UK India Business Council (UKIBC)
- Type: Non-profit
- Founded: 1993 as Indo-British Partnership; 2007 as UK India Business Council
- Headquarters: Victoria, London, London, United Kingdom Gurgaon, Delhi NCR
- Key people: Richard McCallum (Group CEO), Richard Heald (Chairman)
- Services: Policy and advocacy Strategic advisory
- Website: www.ukibc.com

= UK India Business Council =

Membership-based, non-profit organisation

The UK India Business Council (UKIBC) is a membership-based, non-profit organization founded in 2007 to foster trade and business relations between the United Kingdom and India. The organization works with businesses in both countries, as well as the UK and Indian governments, to promote and increase bilateral trade. The UK India Business Council supports UK businesses with the insights, networks, policy advocacy, services, and facilities needed to succeed in India.

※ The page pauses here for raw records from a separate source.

-- ==== Sys2Proof/Laws/State.lean ====
section
/-! SUPPORT. One lemma per field per update of State: what each shared operation leaves in each
field. -/

namespace Sys2Proof.Machine

variable (s : State)

@[simp] theorem raiseError_cipher (code : ErrCode) : (raiseError code s).cipher = s.cipher := rfl
@[simp] theorem raiseError_cdata (code : ErrCode) : (raiseError code s).cdata = s.cdata := rfl
@[simp] theorem raiseError_pass (code : ErrCode) : (raiseError code s).pass = s.pass := rfl
@[simp] theorem raiseError_salt (code : ErrCode) : (raiseError code s).salt = s.salt := rfl
@[simp] theorem raiseError_tmpout (code : ErrCode) : (raiseError code s).tmpout = s.tmpout := rfl
@[simp] theorem raiseError_out (code : ErrCode) : (raiseError code s).out = s.out := rfl
@[simp] theorem raiseError_rounds (code : ErrCode) : (raiseError code s).rounds = s.rounds := rfl
@[simp] theorem raiseError_roundcnt (code : ErrCode) :
    (raiseError code s).roundcnt = s.roundcnt := rfl
@[simp] theorem raiseError_done (code : ErrCode) : (raiseError code s).done = s.done := rfl
@[simp] theorem raiseError_err (code : ErrCode) : (raiseError code s).err = true := rfl
@[simp] theorem raiseError_errcode (code : ErrCode) :
    (raiseError code s).errcode = if s.err then s.errcode else code := rfl
@[simp] theorem raiseError_doneie (code : ErrCode) : (raiseError code s).doneie = s.doneie := rfl
@[simp] theorem raiseError_errie (code : ErrCode) : (raiseError code s).errie = s.errie := rfl
@[simp] theorem raiseError_phase (code : ErrCode) : (raiseError code s).phase = s.phase := rfl
@[simp] theorem raiseError_cur (code : ErrCode) : (raiseError code s).cur = s.cur := rfl
@[simp] theorem raiseError_rlat (code : ErrCode) : (raiseError code s).rlat = s.rlat := rfl
@[simp] theorem raiseError_dreq (code : ErrCode) : (raiseError code s).dreq = s.dreq := rfl
@[simp] theorem raiseError_ret (code : ErrCode) : (raiseError code s).ret = s.ret := rfl
@[simp] theorem raiseError_host (code : ErrCode) : (raiseError code s).host = s.host := rfl
@[simp] theorem raiseError_sched (code : ErrCode) : (raiseError code s).sched = s.sched := rfl
@[simp] theorem raiseError_order (code : ErrCode) : (raiseError code s).order = s.order := rfl

@[simp] theorem writeStatus_cipher (w : Word) : (writeStatus w s).cipher = s.cipher := rfl
@[simp] theorem writeStatus_cdata (w : Word) : (writeStatus w s).cdata = s.cdata := rfl
@[simp] theorem writeStatus_pass (w : Word) : (writeStatus w s).pass = s.pass := rfl
@[simp] theorem writeStatus_salt (w : Word) : (writeStatus w s).salt = s.salt := rfl
@[simp] theorem writeStatus_tmpout (w : Word) : (writeStatus w s).tmpout = s.tmpout := rfl
@[simp] theorem writeStatus_out (w : Word) : (writeStatus w s).out = s.out := rfl
@[simp] theorem writeStatus_rounds (w : Word) : (writeStatus w s).rounds = s.rounds := rfl
@[simp] theorem writeStatus_roundcnt (w : Word) : (writeStatus w s).roundcnt = s.roundcnt := rfl
@[simp] theorem writeStatus_done (w : Word) :
    (writeStatus w s).done = (s.done && !w.getLsbD 1) := rfl
@[simp] theorem writeStatus_err (w : Word) : (writeStatus w s).err = (s.err && !w.getLsbD 2) := rfl
@[simp] theorem writeStatus_errcode (w : Word) :
    (writeStatus w s).errcode = if w.getLsbD 2 then .none else s.errcode := rfl
@[simp] theorem writeStatus_doneie (w : Word) : (writeStatus w s).doneie = s.doneie := rfl
@[simp] theorem writeStatus_errie (w : Word) : (writeStatus w s).errie = s.errie := rfl
@[simp] theorem writeStatus_phase (w : Word) : (writeStatus w s).phase = s.phase := rfl
@[simp] theorem writeStatus_cur (w : Word) : (writeStatus w s).cur = s.cur := rfl
@[simp] theorem writeStatus_rlat (w : Word) : (writeStatus w s).rlat = s.rlat := rfl
@[simp] theorem writeStatus_dreq (w : Word) : (writeStatus w s).dreq = s.dreq := rfl
@[simp] theorem writeStatus_ret (w : Word) : (writeStatus w s).ret = s.ret := rfl
@[simp] theorem writeStatus_host (w : Word) : (writeStatus w s).host = s.host := rfl
@[simp] theorem writeStatus_sched (w : Word) : (writeStatus w s).sched = s.sched := rfl
@[simp] theorem writeStatus_order (w : Word) : (writeStatus w s).order = s.order := rfl

@[simp] theorem writeInten_cipher (w : Word) : (writeInten w s).cipher = s.cipher := rfl
@[simp] theorem writeInten_cdata (w : Word) : (writeInten w s).cdata = s.cdata := rfl
@[simp] theorem writeInten_pass (w : Word) : (writeInten w s).pass = s.pass := rfl
@[simp] theorem writeInten_salt (w : Word) : (writeInten w s).salt = s.salt := rfl
@[simp] theorem writeInten_tmpout (w : Word) : (writeInten w s).tmpout = s.tmpout := rfl
@[simp] theorem writeInten_out (w : Word) : (writeInten w s).out = s.out := rfl
@[simp] theorem writeInten_rounds (w : Word) : (writeInten w s).rounds = s.rounds := rfl
@[simp] theorem writeInten_roundcnt (w : Word) : (writeInten w s).roundcnt = s.roundcnt := rfl
@[simp] theorem writeInten_done (w : Word) : (writeInten w s).done = s.done := rfl
@[simp] theorem writeInten_err (w : Word) : (writeInten w s).err = s.err := rfl
@[simp] theorem writeInten_errcode (w : Word) : (writeInten w s).errcode = s.errcode := rfl
@[simp] theorem writeInten_doneie (w : Word) : (writeInten w s).doneie = w.getLsbD 0 := rfl
@[simp] theorem writeInten_errie (w : Word) : (writeInten w s).errie = w.getLsbD 1 := rfl
@[simp] theorem writeInten_phase (w : Word) : (writeInten w s).phase = s.phase := rfl
@[simp] theorem writeInten_cur (w : Word) : (writeInten w s).cur = s.cur := rfl
@[simp] theorem writeInten_rlat (w : Word) : (writeInten w s).rlat = s.rlat := rfl
@[simp] theorem writeInten_dreq (w : Word) : (writeInten w s).dreq = s.dreq := rfl
@[simp] theorem writeInten_ret (w : Word) : (writeInten w s).ret = s.ret := rfl
@[simp] theorem writeInten_host (w : Word) : (writeInten w s).host = s.host := rfl
@[simp] theorem writeInten_sched (w : Word) : (writeInten w s).sched = s.sched := rfl
@[simp] theorem writeInten_order (w : Word) : (writeInten w s).order = s.order := rfl

@[simp] theorem complete_cipher : (complete s).cipher = s.cipher := rfl
@[simp] theorem complete_cdata : (complete s).cdata = s.cdata := rfl
@[simp] theorem complete_pass : (complete s).pass = s.pass := rfl
@[simp] theorem complete_salt : (complete s).salt = s.salt := rfl
@[simp] theorem complete_tmpout : (complete s).tmpout = s.tmpout := rfl
@[simp] theorem complete_out : (complete s).out = s.out := rfl
@[simp] theorem complete_rounds : (complete s).rounds = s.rounds := rfl
@[simp] theorem complete_roundcnt : (complete s).roundcnt = s.roundcnt := rfl
@[simp] theorem complete_done : (complete s).done = true := rfl
@[simp] theorem complete_err : (complete s).err = s.err := rfl
@[simp] theorem complete_errcode : (complete s).errcode = s.errcode := rfl
@[simp] theorem complete_doneie : (complete s).doneie = s.doneie := rfl
@[simp] theorem complete_errie : (complete s).errie = s.errie := rfl
@[simp] theorem complete_phase : (complete s).phase = .idle := rfl
@[simp] theorem complete_cur : (complete s).cur = s.cur := rfl
@[simp] theorem complete_rlat : (complete s).rlat = s.rlat := rfl
@[simp] theorem complete_dreq : (complete s).dreq = s.dreq := rfl
@[simp] theorem complete_ret : (complete s).ret = s.ret := rfl
@[simp] theorem complete_host : (complete s).host = s.host := rfl
@[simp] theorem complete_sched : (complete s).sched = s.sched := rfl
@[simp] theorem complete_order : (complete s).order = s.order := rfl

@[simp] theorem requestDigest_cipher : (requestDigest s).cipher = s.cipher := rfl
@[simp] theorem requestDigest_cdata : (requestDigest s).cdata = s.cdata := rfl
@[simp] theorem requestDigest_pass : (requestDigest s).pass = s.pass := rfl
@[simp] theorem requestDigest_salt : (requestDigest s).salt = s.salt := rfl
@[simp] theorem requestDigest_tmpout : (requestDigest s).tmpout = s.tmpout := rfl
@[simp] theorem requestDigest_out : (requestDigest s).out = s.out := rfl
@[simp] theorem requestDigest_rounds : (requestDigest s).rounds = s.rounds := rfl
@[simp] theorem requestDigest_roundcnt : (requestDigest s).roundcnt = s.roundcnt := rfl
@[simp] theorem requestDigest_done : (requestDigest s).done = s.done := rfl
@[simp] theorem requestDigest_err : (requestDigest s).err = s.err := rfl
@[simp] theorem requestDigest_errcode : (requestDigest s).errcode = s.errcode := rfl
@[simp] theorem requestDigest_doneie : (requestDigest s).doneie = s.doneie := rfl
@[simp] theorem requestDigest_errie : (requestDigest s).errie = s.errie := rfl
@[simp] theorem requestDigest_phase : (requestDigest s).phase = .wait := rfl
@[simp] theorem requestDigest_cur : (requestDigest s).cur = s.cur := rfl
@[simp] theorem requestDigest_rlat : (requestDigest s).rlat = s.rlat := rfl
@[simp] theorem requestDigest_dreq : (requestDigest s).dreq = some s.tmpout := rfl
@[simp] theorem requestDigest_ret : (requestDigest s).ret = .afterDigest := rfl
@[simp] theorem requestDigest_host : (requestDigest s).host = s.host := rfl
@[simp] theorem requestDigest_sched : (requestDigest s).sched = s.sched := rfl
@[simp] theorem requestDigest_order : (requestDigest s).order = s.order := rfl

@[simp] theorem wipeBuffers_cipher : (wipeBuffers s).cipher = .zero := rfl
@[simp] theorem wipeBuffers_cdata : (wipeBuffers s).cdata = zeroWords := rfl
@[simp] theorem wipeBuffers_pass : (wipeBuffers s).pass = zeros 64 := rfl
@[simp] theorem wipeBuffers_salt : (wipeBuffers s).salt = zeros 64 := rfl
@[simp] theorem wipeBuffers_tmpout : (wipeBuffers s).tmpout = zeros 32 := rfl
@[simp] theorem wipeBuffers_out : (wipeBuffers s).out = zeros 32 := rfl
@[simp] theorem wipeBuffers_rounds : (wipeBuffers s).rounds = s.rounds := rfl
@[simp] theorem wipeBuffers_roundcnt : (wipeBuffers s).roundcnt = 0 := rfl
@[simp] theorem wipeBuffers_done : (wipeBuffers s).done = s.done := rfl
@[simp] theorem wipeBuffers_err : (wipeBuffers s).err = s.err := rfl
@[simp] theorem wipeBuffers_errcode : (wipeBuffers s).errcode = s.errcode := rfl
@[simp] theorem wipeBuffers_doneie : (wipeBuffers s).doneie = s.doneie := rfl
@[simp] theorem wipeBuffers_errie : (wipeBuffers s).errie = s.errie := rfl
@[simp] theorem wipeBuffers_phase : (wipeBuffers s).phase = s.phase := rfl
@[simp] theorem wipeBuffers_cur : (wipeBuffers s).cur = s.cur := rfl
@[simp] theorem wipeBuffers_rlat : (wipeBuffers s).rlat = s.rlat := rfl
@[simp] theorem wipeBuffers_dreq : (wipeBuffers s).dreq = s.dreq := rfl
@[simp] theorem wipeBuffers_ret : (wipeBuffers s).ret = s.ret := rfl
@[simp] theorem wipeBuffers_host : (wipeBuffers s).host = s.host := rfl
@[simp] theorem wipeBuffers_sched : (wipeBuffers s).sched = s.sched := rfl
@[simp] theorem wipeBuffers_order : (wipeBuffers s).order = s.order := rfl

UKIBC (UK India Business Council) is a sister organization to the UK-ASEAN Business Council

The UK India Business Council is the sole accredited UK Government Overseas Business Network Initiative provider for India. UKIBC is accredited by British Chambers of Commerce and works in partnership with UK Department for Business and Trade.

==History==
UKIBC has its origins in the Indo British Partnership (IBP) initiative, signed by then Prime Ministers John Major and P. V. Narasimha Rao in 1993. In 2005 this evolved into a private limited company called the 'Indo British Partnership Network (IBPN). With the UKIBC receiving increased investment in 2007 from UK Trade & Investment under direction from then UK Chancellor Gordon Brown, Sharon Bamford was appointed CEO to oversee the transition of the organization.

==Organization and Leadership==

The Rt Hon Patricia Hewitt has been Chair of the UK India Business Council since 2009. Lord Karan Bilimoria, is the founding Chairman of the UK-India Business Council.
Lord Mervyn Davies, Baron Davies of Abersoch served as the Chair of UK India Business Council in July 2017 until September 2020. Since then, Richard Heald, OBE has taken up the position, stepping up from his role as CEO since 2010. In July 2020, Jayant Krishna, Tata Group veteran and former CEO of the National Skill Development Corporation, became the first Indian to be appointed Group CEO of UKIBC. In October 2022, Richard McCallum, previously Vice President of UKIBC in India, was announced as Group CEO.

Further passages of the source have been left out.